THE article on modernisation of meat inspection by Robert Huey (VR, January 21, 2012, vol 170, pp 68–70) and the polarised views subsequently expressed by Peter Hewson (VR, February 18, 2012, vol 170, p 186) and Bill Cashman (VR, March 10, 2012, vol 170, p 266) are indicative of the complexity of the on-going debate about the role of vets in meat hygiene specifically and in food safety in general. I believe this debate is confused by the conflation of the two main duties that legislation places on veterinarians, namely inspection and audit, and that rational analysis requires these to be considered separately.

The historical role of vets in abattoirs in ante- and postmortem inspection has, in effect, been one of end-product testing for public health purposes.
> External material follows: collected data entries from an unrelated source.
-- ==== Sys2Proof/Machine/IlkOps.lean ====
section
/-! DEFINITION. What becomes of an Ilush port: its credits, the loss of its link, lanes that fail, and the domain it serves (19 R570
R576-R585). -/

namespace Sys2Proof.Machine

open Sys2Proof

/-! ### Credits -/

/-- Set the credits of every channel of a port to what its version gives (R576). -/
def resetCredits (s : State) (port ver : Nat) : State :=
  (List.range 4).foldl (fun s ch =>
    let n := w32 (credits ver ch)
    setRg (setRg (setRg (setUnacked s port ch []) ILK_CR_LIMIT port ch n) ILK_CR_AVAIL port ch n) ILK_CR_OUT port ch 0) s
/-- The receiver returns `n` credits of a channel: the oldest flits are acknowledged (R577). -/
def creditReturn (s : State) (port ch n : Nat) : State :=
  let n := Nat.min n (rg s ILK_CR_OUT port ch).toNat
  let s := setRg s ILK_CR_OUT port ch (rg s ILK_CR_OUT port ch - w32 n)
  let s := setRg s ILK_CR_AVAIL port ch (rg s ILK_CR_AVAIL port ch + w32 n)
  setUnacked s port ch ((unacked s port ch).drop n)
/-- A write of descriptor `own` was denied or lost: its items are marked failed (R573, R584, 07 R221). -/
def failWrite (s : State) (own : Nat × Nat) : State :=
  match (engOf s own.1).q.find? (fun d => decide (d.serial = own.2)) with
  | some d => markCopy s own.1 d 2 5
  | none => s
/-- The port sent or received something. -/
def touchPort (s : State) (port : Nat) : State :=
  { s with ilk := { s.ilk with active := tsetD 0 s.ilk.active port s.tmu.ticks } }
/-- Replace ILK_STAT of a port: link up, lanes up, version; the peer's index and domain stay. -/
def setLinkStat (s : State) (port : Nat) (up : Bool) (lanes ver : Nat) : State :=
  setRg s ILK_ILK_STAT port 0
    (setFld (setFld (setFld (rg s ILK_ILK_STAT port 0) 31 31 (b2n up)) 30 29 lanes) 23 16 ver)

/-! ### The domain -/

/-- Member mask of DOM_CFG, and its members other than this chip. -/
def domPeers (s : State) : List Nat :=
  let w := rg s ILK_DOM_CFG 0 0
  (List.range 8).filter (fun k => bit w (8 + k) && decide (k ≠ fld w 2 0))
/-- DOM_STAT as the books show it (R588). -/
def showDomain (s : State) (formed : Bool) : State :=
  let mask (l : List Nat) : Nat := ((List.range 8).map (fun k => if k ∈ l then 2 ^ k else 0)).sum
  let me := if bit (rg s ILK_DOM_CFG 0 0) 31 ∧ formed = true then [fld (rg s ILK_DOM_CFG 0 0) 2 0] else []
  setRg s ILK_DOM_STAT 0 0
    (w32 (b2n formed * 2 ^ 31 + mask (me ++ s.ilk.joined) * 2 ^ 8 + mask s.ilk.mismatch))
/-- Is the domain formed? -/
def domFormed (s : State) : Bool := bit (rg s ILK_DOM_STAT 0 0) 31
/-- Jobs of the domain. -/
def domJobs (s : State) : List Nat :=
  s.disp.jobs.filterMap (fun e => match e.2 with
    | some x => if x.level = 4 then some e.1 else none
    | none => none)
/-- A member has left: its jobs abort, the record is replaced without it, and PEER_LEFT shows it (R585). -/
def peerLeft (s : State) (chip : Nat) : State :=
  if chip ∉ s.ilk.joined then s
  else
    let was := domFormed s
    let s := { s with ilk := { s.ilk with joined := s.ilk.joined.filter (fun k => decide (k ≠ chip)) } }
    let s := showDomain s (was && decide (s.ilk.joined ≠ []))
    if !was then s
    else
      let s := (domJobs s).foldl (fun s j => abortJob s j false false) s
      let s := bumpCap s (handle s 4 0)
      raise (logErr s 0x1B 2 0 0 (w32 chip) 0 0 0 0) 11 0 4
/-- This chip leaves its domain, because its DOM_CFG has changed (R585). -/
def leaveDomain (s : State) : State :=
  let s := (domJobs s).foldl (fun s j => abortJob s j false false) s
  showDomain { s with ilk := { s.ilk with joined := [], mismatch := [], skew := [] } } false

/-! ### Losing a link (R584) -/

/-- Waits and registrations of the peer behind a port are removed (08 R259). -/
def dropPeerWaits (s : State) (port : Nat) : State :=
  { s with sync := { s.sync with waits := s.sync.waits.filter (fun w => match w.who with
      | .peer q _ => decide (q ≠ port)
      | _ => true) } }
/-- The link of a port is lost. -/
def dropLink (s : State) (port : Nat) : State :=
  match linkPeer s port with
  | none => s
  | some chip =>
    let ver := linkVer s port
    let lost := ((unacked s port 0).eraseDups).filter (fun o => decide (o.1 < Config.copyEngines))
    let s := lost.foldl failWrite s
    let s := dropPeerWaits (resetCredits s port ver) port
    let s := setLinkStat s port false 0 ver
    let s := raise (logErr s 0x1B 1 0 0 (w32 port) 0 0 0 0) 11 port 0
    let s := { s with ilk := { s.ilk with replays := tsetD 0 (tsetD 0 s.ilk.replays (2 * port) 0) (2 * port + 1) 0 } }
    reconsider (if portsTo s chip = [] then peerLeft s chip else s)
/-- A lane of a port is faulty (R570): version 2.0 goes on with the other lane, otherwise the link is lost. -/
def ilkLaneBad (s : State) (port lane : Nat) : State :=
  let k := 2 * port + lane
  let s := { s with ilk := { s.ilk with bad := if k ∈ s.ilk.bad then s.ilk.bad else s.ilk.bad ++ [k] } }
  if (linkPeer s port).isNone then s
  else if linkVer s port < 0x20 ∨ (2 * port + (1 - lane)) ∈ s.ilk.bad then dropLink s port
  else raise (setLinkStat s port true (2 ^ (1 - lane)) (linkVer s port)) 11 port 1

end Sys2Proof.Machine
end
There is now general agreement that these procedures are out-dated and do not address the meatborne microbiological hazards of current concern, and it is tempting to dismiss postmortem inspection as ‘in reality, quality control with little public health benefits’, as suggested by Peter Hewson. But there remains an important role for ante- and postmortem inspection: to monitor the controls on both public and animal health, applied throughout the entire production chain, that the modern, ‘farm-to-fork’ approach to food safety requires, and to record and communicate the results along the chain. Since most food animals (other than those that die or are killed on farm) are slaughtered for human consumption, abattoirs are significant pinch points in animal production where surveillance for disease and welfare can be efficiently carried out.